When the line containing "let now := s.cycle u.core" appears in the data below, begin copying there and stop only after the line containing "first := false".

[Recorded data]
- - - - -

/-- A 64-bit mask in a trap: the members it names. -/
def trapLanes (t : Trap) : List Nat := lanesOf t.mask

/-- A page fault that fault service gets first (R268). -/
def isPageFault (t : Trap) : Bool := t.cause == 4 && (t.detail == 2 || t.detail == 3) && !t.svc

/-- A precise trap raised by members of a subgroup at the word in course (R155, R259, R264, R268). In a handler it ends the fault domain, but for a
page fault, which waits for service. -/
def raise (s : State) (x : Cx) (t : Trap) : State :=
  if (s.subs.find? x.sg).isNone then s else
  let row := s.row x.core x.row
  let t := match row.xsel with
    | some p => { t with pc := p.pc, word := p.word }
    | none => t
  let s := s.modRow x.core x.row fun r => { r with xsel := none, atSwitch := true }
  let s := s.modThreads x.sg (trapLanes t) fun th => { th with pc := t.pc, wait := .trapped, since := if t.kind = 1 then min (th.since + 1) 0xffffffff else th.since }
  let t := { t with order := (s.sub x.sg).raised }
  let s := s.modSub x.sg fun u => { u with raised := u.raised + 1 }
  if isPageFault t then
    (s.modThreads x.sg (trapLanes t) fun th => { th with wait := .service }).modSub x.sg fun u => { u with service := u.service ++ [t] }
  else if (s.sub x.sg).inHandler then endDomainOf s x.sg t.cause t.pc
  else s.modSub x.sg fun u => { u with traps := u.traps ++ [t] }

/-- The trap of cause `c` raised by members `m` of the issuing group, at its word. -/
def trapOf (s : State) (x : Cx) (m : Dword) (cause detail : BitVec 8) : Trap :=
  { cause := cause, detail := detail, pc := x.pc s, mask := m, word := (s.row x.core x.row).word }

/-- ILL with a detail code, raised by the whole issuing group (R55). -/
def ill (s : State) (x : Cx) (detail : Nat) : State := raise s x (trapOf s x x.mask 1 (BitVec.ofNat 8 detail))

/-- A word whose checks are made in the order of R55: the first that fails raises ILL with its detail. -/
def checked (s : State) (x : Cx) : List (Bool × Nat) → Out → Out
  | [], k => k
  | (bad, d) :: cs, k => if bad then .next (ill s x d) else checked s x cs k

/-- A meaning of a word outside the V class, after the checks `early` that R55 makes before it: as the successor of an `xsel` it raises ILL with detail 0x06 (R127). -/
def withWordAfter (s : State) (early : Cx → List (Bool × Nat)) (k : Cx → Out) : Out :=
  withGroup s fun x => checked s x (early x) (if (s.row x.core x.row).xsel.isSome then .next (ill s x 6) else k x)
/-- A meaning of a word outside the V class that has no such check. -/
def withWord (s : State) (k : Cx → Out) : Out := withWordAfter s (fun _ => []) k

/-- The traps that memory faults of single members raise: the members whose cause and detail agree with the lowest one's form one path, recorded with its
address; members that fail differently form paths of their own (R155). -/
def faultTraps (s : State) (x : Cx) : Nat → List (Nat × MemFault) → List Trap
  | 0, _ => []
  | _, [] => []
  | fuel + 1, (l, e) :: fs =>
    let alike (p : Nat × MemFault) : Bool := p.2.cause == e.cause && p.2.detail == e.detail
    { trapOf s x (maskOf (l :: (fs.filter alike).map Prod.fst)) e.cause e.detail with addr := e.addr } ::
      faultTraps s x fuel (fs.filter fun p => !(alike p))

/-- The traps raised one after the other. -/
def raiseAll (s : State) (x : Cx) (ts : List Trap) : State := ts.foldl (fun s t => raise s x t) s

/-! ### The latch ring (R24 to R27) -/

def Latch.push (r : Latch) (v : Dword) : Latch := { p0 := some v, p1 := r.p0, p2 := r.p1, p3 := r.p2 }
def Latch.entry (r : Latch) (i : Nat) : Option Dword := if i = 0 then r.p0 else if i = 1 then r.p1 else if i = 2 then r.p2 else r.p3
def Sub.latch (u : Sub) (l : Nat) : Latch := u.ring.get l {}
/-- A push in one lane (R24). -/
def Sub.push (u : Sub) (l : Nat) (v : Dword) : Sub := { u with ring := u.ring.set l ((u.latch l).push v) }
/-- The ring invalid in every lane (R26, R27). -/
def Sub.clearRing (u : Sub) : Sub := { u with ring := [] }

/-! ### Readiness (R118, R160) -/

/-- The members that a uniform word waits for (R211). -/
def uniformNeed (u : Sub) : Dword := match u.handler with
  | some h => if u.inHandler then u.live &&& h.mask else u.live
  | none => u.live

/-- Whether the commands a thread joined to batches up to `n` are complete (R249). -/
def batchDone (s : State) (g l : Nat) (n : BitVec 16) : Bool :=
  s.cmds.all fun k => k.2.joins.all fun j => j.1 != (g, l) || decide (2 ^ 15 ≤ (n - j.2).toNat)

/-- The masked bits of a chunk bitmap are all set (R246); where its address now fails, the thread performs its word again and takes the fault. -/
def chunksDone (s : State) (P : Party) (a mask : Dword) : Bool :=
  match (loadAt s P 0 a 8 true).2 with
  | .ok v => v &&& mask == mask
  | .error _ => true

/-- The sense bit of a counted barrier, if its address still names an object (R171). -/
def barrierSense (s : State) (P : Party) (a : Dword) : Option Bool :=
  match (loadAt s P 0 a 8 true).2 with
  | .ok v => some (v.getLsbD 63)
  | .error _ => none

/-- Whether a relock of either domain of a die is in course: its FIFOs stall (R322). -/
def dieHeld (s : State) (d : Nat) : Bool := (s.die d).relockD.isSome || (s.die d).relockL.isSome
/-- Whether the releases at scope `S` of a core are held: by a relock, of its die, or of any die at pk and sy (R325); or at sy by another package that has not acknowledged a
store yet (R392, R393). -/
def relocked (s : State) (c S : Nat) : Bool :=
  if S < 3 then false else if S ≤ 4 then dieHeld s (s.dieOfCore c) else (List.range 4).any (dieHeld s) || unacknowledged s c S

/-- Whether the thread could issue its word now. -/
def threadReady (s : State) (g l : Nat) : Bool :=
  let u := s.sub g
  let t := u.thread l
  let P : Party := ⟨u.core, (s.wg u.wg).ctx, u.wg⟩
  u.live.getLsbD l && !u.halted &&
  (match u.handler with
    | some h => !u.inHandler || h.mask.getLsbD l
    | none => true) &&
  match t.wait with
  | .none => true
  | .sleep target => decide (target ≤ s.etime)
  | .sleepc => match t.slept with
    | some (_, n) => n == 0
    | none => true
  | .uniform => (lanesOf (uniformNeed u)).all fun m => (u.thread m).pc == t.pc && (u.thread m).wait == .uniform
  | .batch n => batchDone s g l n
  | .chunks a m => chunksDone s P a m
  | .barc a => match t.arrival with
    | some (b, sense) => b != a || barrierSense s P a != some sense
    | none => true
  | .ring => match (s.launchOf g).lpb.nring with
    | none => true
    | some r =>
      let w := s.wg u.wg
      let num := (ofBytes ((List.range 4).map fun i => Mem.read w.mem (r + i))).toNat
      (w.posted.find? (num % 64)).isNone
  | .orrery => decide ((s.cluster (clusterOf u.core)).orrery.length < 64)
  | .tiles => decide ((s.cluster (clusterOf u.core)).tasks.length < 64)
  | .release n => !(relocked s u.core n)
  | .fifo d => !(dieHeld s d)
  | .answer _ pkg _ _ => Config.remoteAnswers pkg s.ticks
  | .late _ => true
  | .signal => match u.handler with
    | some h => h.signalled
    | none => true
  | _ => false

/-- Whether a thread watches at `poll` with the yield hint and may be chosen for a reread (R162). -/
def threadWatches (s : State) (g l : Nat) : Bool :=
  let u := s.sub g
  u.live.getLsbD l && !u.halted && (match (u.thread l).wait with
    | .poll _ => true
    | _ => false) &&
  match u.handler with
  | some h => !u.inHandler || h.mask.getLsbD l
  | none => true

/-! ### Taking a trap (R259 to R263) -/

/-- The address of a subgroup's trap frame (R261). -/
def frameAddr (s : State) (g : Nat) : Dword :=
  let u := s.sub g
  let p := (s.launchOf g).lpb
  let n := (p.wx * p.wy * p.wz + u.width - 1) / u.width
  p.trapframe + 1024 * ((s.wg u.wg).id * BitVec.ofNat 64 n + BitVec.ofNat 64 u.index)

/-- The 64 bytes of the vector record, where the field names one that can be read (R262). -/
def vectorRecord (s : State) (g : Nat) : State × Except MemFault (List Byte) :=
  let u := s.sub g
  let v := (s.launchOf g).vector
  if v = 0 then (s, .error (xlat 1 0)) else if v.toNat % 64 != 0 then (s, .error (alignFault 1 v))
  else loadBytes s ⟨u.core, (s.wg u.wg).ctx, u.wg⟩ v 64

/-- The CAUSE word of a frame (R261). -/
def causeWord (t : Trap) (cont : Bool) : Word :=
  (t.kind.setWidth 32 <<< 18) ||| ((BitVec.ofBool cont).setWidth 32 <<< 17) ||| ((BitVec.ofBool t.svc).setWidth 32 <<< 16)
  ||| (t.detail.setWidth 32 <<< 8) ||| t.cause.setWidth 32

/-- The resume PC of a member (R260, R261). -/
def resumePc (u : Sub) (t : Trap) (l : Nat) : Dword :=
  if !(u.live.getLsbD l) then 0
  else if t.kind = 2 || !(t.mask.getLsbD l) then (u.thread l).pc
  else if t.kind = 1 then t.pc + 4 else t.pc

/-- FAULT_PC: the trapping word, or the resume PC of the lowest member when the trap is asynchronous (R261). -/
def faultPc (u : Sub) (t : Trap) : Dword := if t.kind = 2 then resumePc u t (lowest t.mask) else t.pc

/-- The part of the frame that the hardware writes: 0x000 to 0x27F (R261). -/
def frameBytes (s : State) (g : Nat) (t : Trap) (cont : Bool) : List Byte :=
  let u := s.sub g
  let low := u.thread (lowest t.mask)
  let lform := (s.launchOf g).image.lform
  bytesOf 4 ((causeWord t cont).setWidth 64) ++ bytesOf 4 (t.aux.setWidth 64) ++ bytesOf 8 (faultPc u t)
  ++ bytesOf 8 (if lform then low.twin else 0xffffffffffffffff) ++ bytesOf 4 (if lform then BitVec.ofNat 64 low.since else 0) ++ bytesOf 4 0
  ++ bytesOf 8 t.mask ++ bytesOf 8 t.addr ++ bytesOf 4 (t.word.setWidth 64) ++ bytesOf 4 (u.wbase.setWidth 64) ++ bytesOf 8 0
  ++ ((List.range 8).map fun i => bytesOf 4 ((u.sreg (104 + i)).setWidth 64)).flatten ++ List.replicate 32 0
  ++ ((List.range 64).map fun l => bytesOf 8 (resumePc u t l)).flatten

/-- A frame written by eight-byte stores of the core (R260); a store that faults stops it. -/
def writeFrame (s : State) (P : Party) (a : Dword) : Nat → List Byte → Except MemFault State
  | 0, _ => .ok s
  | n + 1, bs =>
    match storeAt s P 0 a (bs.take 8) false with
    | (_, .error e) => .error e
    | (s, .ok _) => writeFrame s P (a + 8) n (bs.drop 8)

/-- The group of a subgroup whose pushes its ring holds, and the cycles it has issued in a row: the issuing group, or the one for which the ring is kept (R27, R161). -/
def keptGroup (s : State) (g : Nat) : Option (Dword × Nat) :=
  let u := s.sub g
  let row := s.row u.core u.row
  match u.kept, row.issuing with
  | some k, _ => some k
  | none, some (h, m) => if h = g then some (m, s.cycle u.core - row.runAt) else none
  | none, none => none

/-- Trap entry: the frame is written, the members of FAULT_MASK become one path at `handlerPc`, HANDLER is set (R260). A frame write that faults ends the
fault domain (R261). -/
def enterAt (s : State) (g : Nat) (t : Trap) (cont : Bool) (handlerPc : Dword) : State :=
  let u := s.sub g
  let slept : Tbl (Dword × Nat) := u.threads.filterMap fun (p : Nat × Thread) => if t.mask.getLsbD p.1 then p.2.slept.map fun q => (p.1, q) else none
  let a := frameAddr s g
  match writeFrame s ⟨u.core, (s.wg u.wg).ctx, u.wg⟩ a 80 (frameBytes s g t cont) with
  | .error _ => endDomainOf s g t.cause (faultPc u t)
  | .ok s =>
    let now := s.cycle u.core
    let s := traceLanes s g 5 (trapLanes t) (fun l => resumePc u t l) fun _ => (causeWord t cont).setWidth 64
    let u := { u with
      wbase := 0
      sstat := setBit u.sstat 6 true
      handler := some { mask := t.mask, frame := a, cause := t.cause, cont := cont, signalled := false, ring := u.ring, kept := keptGroup s g, slept := slept }
      ring := []
      kept := none
      first := false
      threads := u.threads.map fun (p : Nat × Thread) => (p.1, if t.mask.getLsbD p.1 then wake now handlerPc { p.2 with slept := none } else p.2) }
    let u := (u.setSpair 104 a).setSreg 106 (causeWord t cont)
    let s := s.setSub g u
    s.modRow u.core u.row fun r => { r with atSwitch := true, fairOut := false }

/-- An uncorrectable error met where no access takes the fault is written to the error log (R262, R345). -/
def logMet (s : State) (ctx : Nat) (e : MemFault) : State :=
  if e.cause != 5 then s else match translateHome s ctx e.addr.toNat .load with
    | .ok x => logError s (tierWord x.loc) (memUnit s x.loc) 2 ctx
    | .error _ => logError s e.addr 0 2 ctx

/-- A supervisor-level trap is taken: the vector record names the handler of the form; without one the fault domain ends (R262). -/
def takeTrap (s : State) (g : Nat) (t : Trap) : State :=
  let u := s.sub g
  match vectorRecord s g with
  | (s, .error e) => endDomainOf (logMet s (s.wg u.wg).ctx e) g t.cause (faultPc u t)
  | (s, .ok bs) =>
    let pc := dwordAt bs (if isL u.core then 8 else 0)
    if pc = 0 then endDomainOf s g t.cause (faultPc u t) else enterAt s g t false pc

/-- The continuation PC and its barrier offset, where the vector record and the allocation give both (R262, R269). -/
def continuationOf (s : State) (g : Nat) : Option (Dword × Nat) :=
  let u := s.sub g
  match (vectorRecord s g).2 with
  | .error _ => none
  | .ok bs =>
    let pc := dwordAt bs (if isL u.core then 0x18 else 0x10)
    let bar := fieldAt bs 0x20 4
    if pc = 0 || bar = 0xffffffff || bar % 128 != 0 || (s.wg u.wg).size < bar + 128 then none else some (pc, bar)

/-- Whether no live member of a subgroup is ready (R259). -/
def noneReady (s : State) (g : Nat) : Bool := (lanesOf (s.sub g).live).all fun l => !(threadReady s g l)

/-- The page fault in service that enters a continuation, if one is to (R269): one without a continuation is no trap while service lasts. -/
def serviceTrap (s : State) (g : Nat) : Option (Trap × Dword × Nat) :=
  match (s.sub g).service with
  | [] => none
  | t :: _ => (continuationOf s g).map fun p => (t, p.1, p.2)

/-- The precise trap that can be taken now: the oldest of the subgroup, when no handler runs, no other live thread is ready and no page fault that was raised
earlier has a continuation to enter (R259, R269). -/
def takeable (s : State) (g : Nat) : Option Trap :=
  let u := s.sub g
  if u.inHandler || u.halted then none else
  match u.traps with
  | [] => none
  | t :: _ => if noneReady s g && (match serviceTrap s g with
      | some f => decide (t.order < f.1.order)
      | none => true) then some t else none

/-- The precise trap at the head of a subgroup's list is taken. -/
def takePrecise (s : State) (g : Nat) (t : Trap) : State :=
  takeTrap (s.modSub g fun u => { u with traps := u.traps.drop 1 }) g t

- - - - -

• [Task output]:
    let now := s.cycle u.core
    let s := traceLanes s g 5 (trapLanes t) (fun l => resumePc u t l) fun _ => (causeWord t cont).setWidth 64
    let u := { u with
      wbase := 0
      sstat := setBit u.sstat 6 true
      handler := some { mask := t.mask, frame := a, cause := t.cause, cont := cont, signalled := false, ring := u.ring, kept := keptGroup s g, slept := slept }
      ring := []
      kept := none
      first := false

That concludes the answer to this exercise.